- Action item -
Print out every record below, exactly as written.

- Input data -
_____
/-- A TRACE factor (R366). -/
def factor (f : Nat) (q : Seen) (w r : Int) : Int :=
  match f with
  | 0 => 1
  | 1 => q.x
  | 2 => q.y
  | 3 => q.pre.toNat
  | 4 => q.post.toNat
  | 5 => w
  | _ => r

/-- What a TRACE rule adds, term by term. -/
def Lace.traceTerms (x : Lace) (r : Nat) (w rw : Int) (qs : List Seen) : List Int :=
  qs.flatMap fun q => (List.range 4).map fun k =>
    let o := ruleAt r + 4 + 4 * k
    x.i (o + 2) 2 * factor (x.u o 1) q w rw * factor (x.u (o + 1) 1) q w rw

/-- A 32-bit sum; where it leaves 32 bits on the way the spec states no value. -/
def sum32 (ts : List Int) : Int :=
  let (t, fits) := ts.foldl (fun (t, ok) v => (t + v, ok && decide (satS 32 (t + v) = t + v))) (0, true)
  if fits then t else signed 32 (Config.traceSum ts % 2 ^ 32)

/-- The delta of a TRACE rule. -/
def Lace.traceDelta (x : Lace) (r : Nat) (w rw : Int) (qs : List Seen) : Int :=
  sum32 (x.traceTerms r w rw qs) / (2 ^ x.u (ruleAt r + 1) 1 : Nat)

/-- The pairs of R367 in a window, oldest step first: their interval, and whether they are of the first kind. `p` and `q` are
the steps since the last arrival and the last spike. -/
def pairs : List Seen → Option Nat → Option Nat → List (Nat × Bool)
  | [], _, _ => []
  | s :: r, p, q =>
    let p1 := if s.pre then some 0 else p
    let first := if s.post then (p1.map fun t => (t, true)).toList else []
    let second := if s.pre then (q.map fun t => (t, false)).toList else []
    let q1 := if s.post then some 0 else q
    first ++ second ++ pairs r (p1.map (· + 1)) (q1.map (· + 1))

/-- An amplitude halved every `half` steps; a shift of 16 or more gives 0. -/
def halved (a : Int) (t half : Nat) : Int := if 16 ≤ t / half then 0 else a / (2 ^ (t / half) : Nat)

/-- The deltas of a rule on a synapse, weight and delay. -/
def Lace.ruleDelta (x : Lace) (r : Nat) (mode : Bool) (rw : Int) (i : Nat) (qs : List Seen) : Int × Int :=
  let b := ruleAt r
  let ps := (pairs qs none none).filter fun p => decide (p.1 ≤ x.u (b + 10) 1)
  match x.u b 1 with
  | 0 => (x.traceDelta r (synW (x.sy i)) rw qs, 0)
  | 1 => (ps.foldl (fun t p => if p.2 then t + halved (x.i (b + 4) 2) p.1 (x.u (b + 8) 1)
      else t - halved (x.i (b + 6) 2) p.1 (x.u (b + 9) 1)) 0, 0)
  | _ => (0, if mode then ps.foldl (fun t p => if x.u (b + 11) 1 < p.1 then (if p.2 then t + 1 else t - 1) else t) 0 else 0)

/-- Add a delta to the buffer (R368): whether it was discarded. -/
def Lace.addDelta (x : Lace) (i : Nat) (d : Int × Int) : Lace × Bool :=
  let old := spGet (fun _ => ((0 : Int), (0 : Int))) x.deltas i
  if d = (0, 0) then (x, false)
  else if old = (0, 0) ∧ 65536 ≤ x.deltas.length then (x, true)
  else ({ x with deltas := spPut (fun _ => (0, 0)) x.deltas i (satS 16 (old.1 + d.1), clampAbs 63 (old.2 + d.2)) }, false)

/-- LACE.LEARN (R365). -/
def State.laceLearn (s : State) (h r : Nat) (a : Word) : State :=
  let l := h - 32
  let x := s.lace l
  if !s.is (TE_LACE_STAT_LOADED l) then s
  else
    let win := (x.past.take (min a.toNat 64)).reverse
    let mask := x.u (ruleAt r + 2) 2
    let mode := s.is (TE_LACE_CTL_MODE l)
    let rw := signed 8 (s.get (TE_LACE_REWARD_R l))
    let is := x.syn.filter fun p => synOn p.2 && synPlastic p.2 && mask.testBit (x.classOf (synNeuron p.1))
    let (y, lost) := is.foldl (fun (y, n) p =>
      let (y1, d) := y.addDelta p.1 (x.ruleDelta r mode rw p.1 (win.map (seenAt p.1)))
      (y1, if d then n + 1 else n)) (x, 0)
    let s1 := s.setLace l y
    if lost = 0 then s1
    else ((s1.bump (TE_LACE_DROPS_DELTAS l) lost).putB (TE_LACE_STAT_DELTA_FULL l) true).report 0x4020 (laceIid l)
_____
- Your solution -
/-- A TRACE factor (R366). -/
def factor (f : Nat) (q : Seen) (w r : Int) : Int :=
  match f with
  | 0 => 1
  | 1 => q.x
  | 2 => q.y
  | 3 => q.pre.toNat
  | 4 => q.post.toNat
  | 5 => w
  | _ => r

/-- What a TRACE rule adds, term by term. -/
def Lace.traceTerms (x : Lace) (r : Nat) (w rw : Int) (qs : List Seen) : List Int :=
  qs.flatMap fun q => (List.range 4).map fun k =>
    let o := ruleAt r + 4 + 4 * k
    x.i (o + 2) 2 * factor (x.u o 1) q w rw * factor (x.u (o + 1) 1) q w rw

/-- A 32-bit sum; where it leaves 32 bits on the way the spec states no value. -/
def sum32 (ts : List Int) : Int :=
  let (t, fits) := ts.foldl (fun (t, ok) v => (t + v, ok && decide (satS 32 (t + v) = t + v))) (0, true)
  if fits then t else signed 32 (Config.traceSum ts % 2 ^ 32)

/-- The delta of a TRACE rule. -/
def Lace.traceDelta (x : Lace) (r : Nat) (w rw : Int) (qs : List Seen) : Int :=
  sum32 (x.traceTerms r w rw qs) / (2 ^ x.u (ruleAt r + 1) 1 : Nat)

/-- The pairs of R367 in a window, oldest step first: their interval, and whether they are of the first kind. `p` and `q` are
the steps since the last arrival and the last spike. -/
def pairs : List Seen → Option Nat → Option Nat → List (Nat × Bool)
  | [], _, _ => []
  | s :: r, p, q =>
    let p1 := if s.pre then some 0 else p
    let first := if s.post then (p1.map fun t => (t, true)).toList else []
    let second := if s.pre then (q.map fun t => (t, false)).toList else []
    let q1 := if s.post then some 0 else q
    first ++ second ++ pairs r (p1.map (· + 1)) (q1.map (· + 1))

/-- An amplitude halved every `half` steps; a shift of 16 or more gives 0. -/
def halved (a : Int) (t half : Nat) : Int := if 16 ≤ t / half then 0 else a / (2 ^ (t / half) : Nat)

/-- The deltas of a rule on a synapse, weight and delay. -/
def Lace.ruleDelta (x : Lace) (r : Nat) (mode : Bool) (rw : Int) (i : Nat) (qs : List Seen) : Int × Int :=
  let b := ruleAt r
  let ps := (pairs qs none none).filter fun p => decide (p.1 ≤ x.u (b + 10) 1)
  match x.u b 1 with
  | 0 => (x.traceDelta r (synW (x.sy i)) rw qs, 0)
  | 1 => (ps.foldl (fun t p => if p.2 then t + halved (x.i (b + 4) 2) p.1 (x.u (b + 8) 1)
      else t - halved (x.i (b + 6) 2) p.1 (x.u (b + 9) 1)) 0, 0)
  | _ => (0, if mode then ps.foldl (fun t p => if x.u (b + 11) 1 < p.1 then (if p.2 then t + 1 else t - 1) else t) 0 else 0)

/-- Add a delta to the buffer (R368): whether it was discarded. -/
def Lace.addDelta (x : Lace) (i : Nat) (d : Int × Int) : Lace × Bool :=
  let old := spGet (fun _ => ((0 : Int), (0 : Int))) x.deltas i
  if d = (0, 0) then (x, false)
  else if old = (0, 0) ∧ 65536 ≤ x.deltas.length then (x, true)
  else ({ x with deltas := spPut (fun _ => (0, 0)) x.deltas i (satS 16 (old.1 + d.1), clampAbs 63 (old.2 + d.2)) }, false)

/-- LACE.LEARN (R365). -/
def State.laceLearn (s : State) (h r : Nat) (a : Word) : State :=
  let l := h - 32
  let x := s.lace l
  if !s.is (TE_LACE_STAT_LOADED l) then s
  else
    let win := (x.past.take (min a.toNat 64)).reverse
    let mask := x.u (ruleAt r + 2) 2
    let mode := s.is (TE_LACE_CTL_MODE l)
    let rw := signed 8 (s.get (TE_LACE_REWARD_R l))
    let is := x.syn.filter fun p => synOn p.2 && synPlastic p.2 && mask.testBit (x.classOf (synNeuron p.1))
    let (y, lost) := is.foldl (fun (y, n) p =>
      let (y1, d) := y.addDelta p.1 (x.ruleDelta r mode rw p.1 (win.map (seenAt p.1)))
      (y1, if d then n + 1 else n)) (x, 0)
    let s1 := s.setLace l y
    if lost = 0 then s1
    else ((s1.bump (TE_LACE_DROPS_DELTAS l) lost).putB (TE_LACE_STAT_DELTA_FULL l) true).report 0x4020 (laceIid l)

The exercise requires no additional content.